### Stored data
*** Begin section ***

theorem execHbmMaxwait_held (port : Nat) (s : State) : Holds s (execHbmMaxwait port s) := by
  unfold execHbmMaxwait
  repeat' (first | simp only [implies_true, guarded_held, State.hbmCnt_held] | split)

theorem execHbmStackPast85_held (stack temp : Nat) (s : State) : Holds s (execHbmStackPast85 stack temp s) := by
  unfold execHbmStackPast85
  repeat' (first | simp only [apply_ite State.held, ite_self, implies_true, State.setTemp_held, State.putFlag_held, guarded_held,
                          State.setFlag_held] | split)

theorem execHbmScrubPeriod_held (corrected : List Nat) (s : State) : Holds s (execHbmScrubPeriod corrected s) := by
  unfold execHbmScrubPeriod
  repeat' (first | (extract_lets +onlyGivenNames t; first | (refine holds_via (t := t) ?_ (fun ht => ?_); rotate_left; clear_value t; rotate_left; simp only [t]) | clear_value t) | simp only [held_mk, held_fold, implies_true, foldl_held, Holds_next, State.addSat_held, State.setFlag_held, State.hbmCnt_held, State.arm_held, *] | split | with_reducible refine onTimer_holds _ _ _ (fun u => ?_) | with_reducible refine (foldl_held _ _ _ (fun u _ => ?_)).trans ?_)
  all_goals grind only [held_mk, held_fold, State.addSat_held, State.setFlag_held, State.hbmCnt_held, State.arm_held]

theorem State.scrubNow_held (s : State) : (State.scrubNow s).held = s.held := by
  simp only [State.scrubNow, State.arm_held]

theorem State.noteUe_held (s : State) (a port : Nat) : (State.noteUe s a port).held = s.held := by
  simp only [State.noteUe, apply_ite State.held, ite_self, State.setFld_held, State.setFlag_held, State.addSat_held, State.hbmCnt_held,
      State.event_held, State.degrade_held]

theorem State.repairRow_held (s : State) (a : Nat) : (State.repairRow s a).held = s.held := by
  simp only [State.repairRow, held_mk, held_fold, apply_ite State.held, ite_self, State.hbmCnt_held, State.cfsRequest_held]

theorem State.ueHandle_held (s : State) (a : Nat) (h : HbmObject) : Holds s (State.ueHandle s a h) := by
  unfold State.ueHandle
  repeat' (first | simp only [held_mk, held_fold, apply_ite State.held, ite_self, implies_true, Holds_next, execMapSegmentStall_held,
                          execOwnerTableError_held, execWriteBufferUe_held, State.abandonCw_held, execParityAccumulatorUe_held, State.powerFail_held,
                          State.setCfs_held, guarded_held, State.superYield_held] | split | with_reducible refine withSome_holds _ _ _ (fun u => ?_) | with_reducible refine (foldl_held _ _ _ (fun u _ => ?_)).trans ?_)

theorem execHbmUncorrectable_held (addr port : Nat) (hit : HbmObject) (repaired : Bool) (s : State)
    : Holds s (execHbmUncorrectable addr port hit repaired s) := by
  unfold execHbmUncorrectable
  extract_lets t
  have e : t.held = s.held := State.noteUe_held ..
  clear_value t
  split
  · intro u h
    refine (State.ueHandle_held _ _ _ u h).trans ?_
    simp only [apply_ite State.held, State.repairRow_held, ite_self, e]
  · exact (Holds_fault _ _).2 trivial

theorem execHbmZeroDone_held (ms : Nat) (s : State) : Holds s (execHbmZeroDone ms s) := by
  unfold execHbmZeroDone
  repeat' (first | simp only [held_mk, held_fold, Holds_next, Holds_fault, State.advanceTo_held, State.setFlag_held, State.putSat_held] | split)

theorem State.storeFeature_held (s : State) (cmd fn key val : Nat) (save : Bool) : (State.storeFeature s cmd fn key val save).held = s.held := by
  simp only [State.storeFeature, held_mk, held_fold, apply_ite State.held, ite_self, State.updFunc_held, State.updCmd_held, State.cfsRequest_held,
      State.finish_held]

theorem State.setQueues_held (s : State) (cmd fn cdw11 : Nat) : (State.setQueues s cmd fn cdw11).held = s.held := by
  simp only [State.setQueues, apply_ite State.held, ite_self, State.finish_held, State.updFunc_held]

theorem State.setFdp_held (s : State) (cmd cdw11 cdw12 : Nat) : (State.setFdp s cmd cdw11 cdw12).held = s.held := by
  simp only [State.setFdp, held_mk, held_fold, apply_ite State.held, ite_self, State.finish_held, State.updCmd_held, State.cfsRequest_held]

theorem State.setFdpEvents_held (s : State) (cmd nsid fn cdw11 cdw12 : Nat) (data : List Nat)
    : (State.setFdpEvents s cmd nsid fn cdw11 cdw12 data).held = s.held := by
  unfold State.setFdpEvents
  repeat' (first | (extract_lets +onlyGivenNames t; first | (refine held_via (t := t) ?_ (fun ht => ?_); rotate_left; clear_value t; rotate_left; simp only [t]) | clear_value t) | simp only [held_mk, held_fold, apply_ite State.held, ite_self, State.finish_held, *] | split | with_reducible refine (foldl_held _ _ _ (fun u _ => ?_)).trans ?_)
  all_goals grind only [held_mk, held_fold, State.finish_held]

theorem State.setStandard_held (s : State) (cmd fid fn nsid : Nat) (save : Bool) (cdw11 cdw12 : Nat) (data : List Nat)
    : (State.setStandard s cmd fid fn nsid save cdw11 cdw12 data).held = s.held := by
  unfold State.setStandard
  repeat' (first | simp only [held_mk, held_fold, apply_ite State.held, ite_self, implies_true, foldl_held, State.storeFeature_held,
                          State.finish_held, State.updFunc_held, State.applyPs_held, State.noteTemps_held, State.setQueues_held, State.setTime_held,
                          State.setFld_held, State.event_held, State.updCmd_held, State.cfsRequest_held, State.setFdp_held,
                          State.setFdpEvents_held] | split)

theorem execGetFeatures_held (cmd fid select cdw11 : Nat) (s : State) : Holds s (execGetFeatures cmd fid select cdw11 s) := by
  unfold execGetFeatures
  repeat' (first | simp only [apply_ite State.held, ite_self, State.finish_held,
                          State.send_held] | split | with_reducible refine onAdmin_holds _ _ _ (fun u => ?_) | with_reducible refine (foldl_held _ _ _ (fun u _ => ?_)).trans ?_)

theorem State.liveWord_held (s : State) (off : Nat) : (s.liveWord off).2.held = s.held := by
  unfold State.liveWord
  refine foldl_held_snd _ _ _ (fun u x => ?_)
  split
  · rfl
  · exact State.draw_held ..

theorem State.latchPair_held (s : State) (req i : Nat) : (State.latchPair s req i).2.held = s.held := by
  unfold State.latchPair
  repeat' (first | simp only [held_mk, held_fold] | split)

theorem State.regRead_held (s : State) (req off : Nat) : (State.regRead s req off).2.held = s.held := by
  unfold State.regRead
  repeat' (first | simp only [State.latchPair_held, State.evwRead0_held, State.evwRead7_held, State.keyAccess_held, State.dpAccess_held,
                          State.liveWord_held] | split)

theorem State.regPeek_held (s : State) (req off : Nat) : (State.regPeek s req off).2.held = s.held := by
  unfold State.regPeek
  repeat' (first | simp only [State.liveWord_held] | split)

theorem State.msixWrite_held (s : State) (fn k : Nat) (val mask : Word) : (State.msixWrite s fn k val mask).held = s.held := by
  simp only [State.msixWrite, apply_ite State.held, ite_self, State.unmaskVector_held, State.updFunc_held]

theorem State.highWrite_held (s : State) (pf off : Nat) (val mask : Word) : (State.highWrite s pf off val mask).held = s.held := by
  simp only [State.highWrite, apply_ite State.held, ite_self, State.msixWrite_held]

theorem State.barRead_held (s : State) (pf off : Nat) : (State.barRead s pf off).2.held = s.held := by
  unfold State.barRead
  repeat' (first | simp only [State.regRead_held] | split)

theorem State.clearLog_held (s : State) (offs : List Nat) : (State.clearLog s offs).held = s.held := by
  simp only [State.clearLog, held_mk, held_fold, State.clearWords_held]

theorem State.hifCntClr_held (s : State) : (State.hifCntClr s).held = s.held := by
  simp only [State.hifCntClr, State.clearWords_held, State.setFld_held]

theorem State.sknCntClr_held (s : State) (k : Nat) : (State.sknCntClr s k).held = s.held := by
  simp only [State.sknCntClr, State.clearWords_held]

theorem State.pwrHistClr_held (s : State) : (State.pwrHistClr s).held = s.held := by
  simp only [State.pwrHistClr, held_mk, held_fold, State.clearLog_held]

theorem State.ttClr_held (s : State) : (State.ttClr s).held = s.held := by
  simp only [State.ttClr, held_mk, held_fold, State.clearWords_held]

theorem State.retrainChan_held (s : State) (c : Nat) : (State.retrainChan s c).held = s.held := by
  simp only [State.retrainChan, apply_ite State.held, ite_self, State.retrain_held]

theorem State.retrainSkein_held (s : State) (k : Nat) : (State.retrainSkein s k).held = s.held := by
  simp only [State.retrainSkein, implies_true, foldl_held, State.retrainChan_held]

theorem State.cntClr_held (s : State) (f : Fld) : ∀ t, s.cntClr f = some t → t.held = s.held := by
  intro t
  unfold State.cntClr
  simp only []
  repeat' refine ite_some_held (by first | with_reducible exact State.clearWords_held .. | with_reducible exact State.hifCntClr_held .. | with_reducible exact State.cmpCntClr_held .. | with_reducible exact State.supCntClr_held ..) ?_
  intro h; cases h

theorem State.logClr_held (s : State) (f : Fld) : ∀ t, State.logClr s f = some t → t.held = s.held := by
  intro t
  unfold State.logClr
  repeat' (first | (intro h; cases h; done) | (intro h; cases h) | simp only [State.clearWords_held, State.clearLog_held, State.ttClr_held,
                          State.cfsRequest_held, State.supLogClr_held, State.pwrHistClr_held,
                          State.setWord_held] | split | with_reducible refine (foldl_held _ _ _ (fun u _ => ?_)).trans ?_)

*** End section ***

### Task goal
Reproduce exactly the entries above, limited to the lines from the one with "unfold State.regRead" through the one with "simp only [State.msixWrite, apply_ite", both included.

### Response to this task
  unfold State.regRead
  repeat' (first | simp only [State.latchPair_held, State.evwRead0_held, State.evwRead7_held, State.keyAccess_held, State.dpAccess_held,
                          State.liveWord_held] | split)

theorem State.regPeek_held (s : State) (req off : Nat) : (State.regPeek s req off).2.held = s.held := by
  unfold State.regPeek
  repeat' (first | simp only [State.liveWord_held] | split)

theorem State.msixWrite_held (s : State) (fn k : Nat) (val mask : Word) : (State.msixWrite s fn k val mask).held = s.held := by
  simp only [State.msixWrite, apply_ite State.held, ite_self, State.unmaskVector_held, State.updFunc_held]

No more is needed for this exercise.